Le plan focalisera aussi ses interventions dans la lutte contre la pauvreté. En effet, le plan envisage de faire de l’aquaculture un élément principal de génération de revenus au travers de la production et la vente de poissons, quel que soit le système de production mis en œuvre. Le plan préconise également que les producteurs commerciaux pratiquent l’activité à petite, moyenne ou grande échelle et s’adressent au marché pour leurs besoins d’approvisionnement en intrants (y compris en main d’œuvre et en capital) et pour l’écoulement de leur production destinée essentiellement à la vente. Enfin, la politique vise à accroître la production vivrière et les revenus des paysans par les actions suivantes: (i) la création d’un environnement favorable à une croissance économique robuste et diversifiée; (ii) la valorisation du potentiel de croissance du secteur rural; (iii) la valorisation des ressources humaines (éducation, santé, genre).

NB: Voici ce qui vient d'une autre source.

/-- The update of head h from a sync error e in 1/16 cell at a head-frame angle (R129). -/
def State.corrUpdate (h a phase : Nat) (e : Int) (s : State) : State :=
  let ratio := s.rd (R.GCK_RATIO_ratio.at a)
  if !s.rdB R.GCK_CORR_CFG_en || ratio == 0 then s
  else
    let edp := roundAway (e * 17179869184) ratio
    let k1 := s.rd R.GCK_CORR_CFG_k1
    let cs := roundAway (cosTurn phase (2 ^ 32)) 562949953421312
    let sn := roundAway (sinTurn phase (2 ^ 32)) 562949953421312
    let s := s.corrAdd (R.GCK_HCORR_C0_value.at h) (edp / (2 ^ s.rd R.GCK_CORR_CFG_k0 : Nat))
    if s.rdB R.GCK_CORR_CFG_harm_en then
      (s.corrAdd (R.GCK_HCORR_C1_value.at h) (edp * cs / (2 ^ (k1 + 15) : Nat))).corrAdd (R.GCK_HCORR_S1_value.at h)
        (edp * sn / (2 ^ (k1 + 15) : Nat))
    else s

/-! ## The ladder (R160 to R169) -/

/-- The kind of ladder entry n. -/
def State.rungKind (s : State) (ch : Fin 8) (n : Nat) : Rung := Rung.ofCode (s.rd (ladF R.RCH_LAD_W0_kind ch n))

/-- The current rung's number. -/
def State.rungNow (s : State) (ch : Fin 8) : Nat := (s.rch[ch].rung).getD 0

/-- The current rung's kind; END beyond the sixteenth entry. -/
def State.kindNow (s : State) (ch : Fin 8) : Rung :=
  if 16 ≤ s.rungNow ch then .fin else s.rungKind ch (s.rungNow ch)

/-- The first entry of a kind. -/
def State.rungOf (s : State) (ch : Fin 8) (p : Rung → Bool) : Option Nat := (List.range 16).find? (fun n => p (s.rungKind ch n))

/-- The rung after the current one; at the recovery limit the PARITY rung, or END where the ladder, which ends at its first END
(R160), has none (R169). -/
def State.rungNext (s : State) (ch : Fin 8) (reached : Bool) : Nat :=
  if reached then
    (s.rungOf ch (fun k => k == Rung.parity || k == Rung.fin)).getD 16
  else match s.rch[ch].rung with
    | none => 0
    | some n => n + 1

/-- The channel advances to the next rung; the rung reached is recorded in its open entries (R217, R159). -/
def State.ropNext (ch : Fin 8) (reached : Bool) (s : State) : State :=
  let n := s.rungNext ch reached
  let s := ((s.updRch ch (fun r => { r with rung := some n })).wr (rchF R.RCH_RCV_STAT_rung ch) n).wr
    (rchF R.RCH_RCV_STAT_repeat ch) 0
  s.forEach (s.openEntries ch) (fun k s => s.wr (rsetF R.RCH_RSET_A_rung ch k) n)

/-- The current rung's settings applied: FIR set, iterations, heater step, capture (R217, R161). -/
def State.ropApply (ch : Fin 8) (s : State) : State :=
  let n := s.rungNow ch
  let kind := s.kindNow ch
  let w : Field → Nat := fun g => s.rd (ladF g ch n)
  let s := s.updRch ch (fun r => { r with firSet := if kind = .alteq ∨ kind = .deep then w R.RCH_LAD_W1_eq else 0 })
  let s := s.updRch ch (fun r => { r with iterNow := if kind = .reread ∨ kind = .offtrack ∨ kind = .alteq ∨ kind = .fly then none
                                                     else some (w R.RCH_LAD_W0_iter) })
  let s := s.updRch ch (fun r => { r with captureOn := w R.RCH_LAD_W0_capture == 1 })
  if kind = .fly then
    (s.updRch ch (fun r => { r with heat := signedOf 5 (w R.RCH_LAD_W1_heat), heatWait := true })).wchCompose ch
  else s

/-- The settings restored when the rung ends (R167); a head whose heater is restored waits one revolution. -/
def State.ropRestore (ch : Fin 8) (s : State) : State :=
  let fly := s.rch[ch].heat ≠ 0
  let s := s.updRch ch (fun r => { r with firSet := 0, iterNow := none, captureOn := false, heat := 0,
                                          heatWait := if r.heat = 0 then r.heatWait else true })
  s.when fly (State.wchCompose ch)

/-- The ladder ends: open entries become UNRECOVERED (R171), and the ladder starts over for a new set. -/
def State.ropClose (ch : Fin 8) (s : State) : State :=
  ((s.closeAll ch 2).updRch ch (fun r => { r with rung := none, stored := none, todo := [] })).rchRefresh ch

/-- Whether ALTSYNC has a candidate of a rank for entry k: the ranks of the read, or the forced positions where it found
none (R162). -/
def State.hasRank (s : State) (ch : Fin 8) (k rank : Nat) : Bool :=
  let n := if h : k < 16 then (s.rch[ch].cands[k]).length else 0
  if n = 0 then decide (2 ≤ rank ∧ rank ≤ 4) else decide (rank ≤ n)

/-- Whether the stored rung is skipped for entry k (R166). -/
def State.storedSkip (s : State) (ch : Fin 8) (k : Nat) : Bool :=
  match s.kindNow ch with
  | .deep => !s.holdsSamples ch k
  | .combine => decide (s.captures ch k < 2)
  | .altsync => !(s.hasRank ch k 2 && decide (2 ≤ s.rd (ladF R.RCH_LAD_W1_rmax ch (s.rungNow ch))))
  | _ => true

/-- The next stored decode begins, with skipped targets counted (R161, R166). -/
def State.storedStart (ch : Fin 8) : List Nat → State → State
  | [], s => (s.updRch ch (fun r => { r with stored := none, todo := [] })).rchRefresh ch
  | k :: rest, s =>
    if s.storedSkip ch k then State.storedStart ch rest (s.inc (rchF R.RCH_RCV_STAT_skipped ch) 1)
    else
      let busy := s.rdB (rchF R.RCH_STAT_reading ch)
      (s.updRch ch (fun r => { r with stored := some ⟨k, 2, busy⟩, todo := rest })).rchRefresh ch

/-- The rung's stored decodes begin on the open entries (R217). -/
def State.ropStored (ch : Fin 8) (s : State) : State := State.storedStart ch (s.openEntries ch) s

/-! ## Starting and stopping reads -/

/-- chop READ_ON: each presented sector is read; a stored decode is suspended (R217, R168). -/
def State.readOn (ch : Fin 8) (s : State) : State :=
  if !s.rdB (rchF R.RCH_CTL_en ch) then s
  else (s.wr (rchF R.RCH_STAT_reading ch) 1).updRch ch (fun r =>
    { r with stopAfter := false, stored := r.stored.map (fun d => { d with suspended := true }) })

/-- Reading has stopped: a suspended stored decode resumes (R168). -/
def State.readStopped (ch : Fin 8) (s : State) : State :=
  (s.wr (rchF R.RCH_STAT_reading ch) 0).updRch ch (fun r =>
    { r with stopAfter := false, stored := r.stored.map (fun d => { d with suspended := false }) })

/-- chop READ_OFF: reading stops after the sector in progress (R217). -/
def State.readOff (ch : Fin 8) (s : State) : State :=
  if s.rch[ch].flight.isEmpty then s.readStopped ch else s.updRch ch (fun r => { r with stopAfter := true })

/-- A read or stored decode in progress is discarded; the set, the rung and the repeats are kept (R173). -/
def State.rchAbandon (ch : Fin 8) (s : State) : State :=
  let f : Slot → Slot := fun x => if x = .filling then .free else x
  ((s.updRch ch (fun r => { r with flight := [], slot0 := f r.slot0, slot1 := f r.slot1, stored := none, todo := [] })).readStopped
    ch).rchRefresh ch

/-- The channels' part of a revolution boundary: revolutions spent on a set in recovery are counted, and a head whose
heater was stepped or restored has waited one revolution (R161, R167, R169). -/
def State.rchRevolution (s : State) : State :=
  s.forEach chans8 (fun ch s =>
    let s := s.updRch ch (fun r => { r with heatWait := false })
    if s.rch[ch].rung.isSome && s.rcvOpen ch then s.inc (rchF R.RCH_RCV_STAT_revs ch) 1 else s)

end Sys2Proof.Machine
end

Pour améliorer les systèmes agricoles et alimentaires plus inclusifs et efficaces, la politique envisage les actions suivantes: (i) s’assurer qu’une institution bancaire spécialisée en matière de crédit agricole de la place inclue l’aquaculture parmi ses activités et soit formée à l’étude de faisabilité des projets aquacoles; (ii) le financement d’une étude sur la faisabilité d’établir une assurance contre les risques de production pour les opérateurs aquacoles, d’exonérer d’impôts les importations d’équipements et d’intrants aquacoles pendant la durée du Plan, d’instaurer un régime fiscal favorable dans les filières aliment et semence. Enfin, la politique prévoit de réglementer les installations et infrastructures aquacoles qui seront mise en place par les pouvoirs publics et une proposition d’avant-projet d’arrêté fixant les normes de conditionnement et de transport des produits de l’aquaculture et la vente des poissons.
Pour améliorer la résilience des moyens de subsistance face aux menaces et crises ayant des répercussions sur l’agriculture, le plan envisage d’insérer une composante aquaculture dans les projets d’adaptation aux changements climatiques sous l’égide du Programme d’action national d’adaptation aux changements climatiques (PANA) lorsque ceux-ci sont localisés dans une zone à fort potentiel pour l’aquaculture et de lutter contre la pollution des eaux des émissaires, la dégradation des berges des rivières, la pollution des sources de captage d’eau du système d’alimentation des systèmes d’irrigation et autres formes de dégradation environnementale par l’aquaculture.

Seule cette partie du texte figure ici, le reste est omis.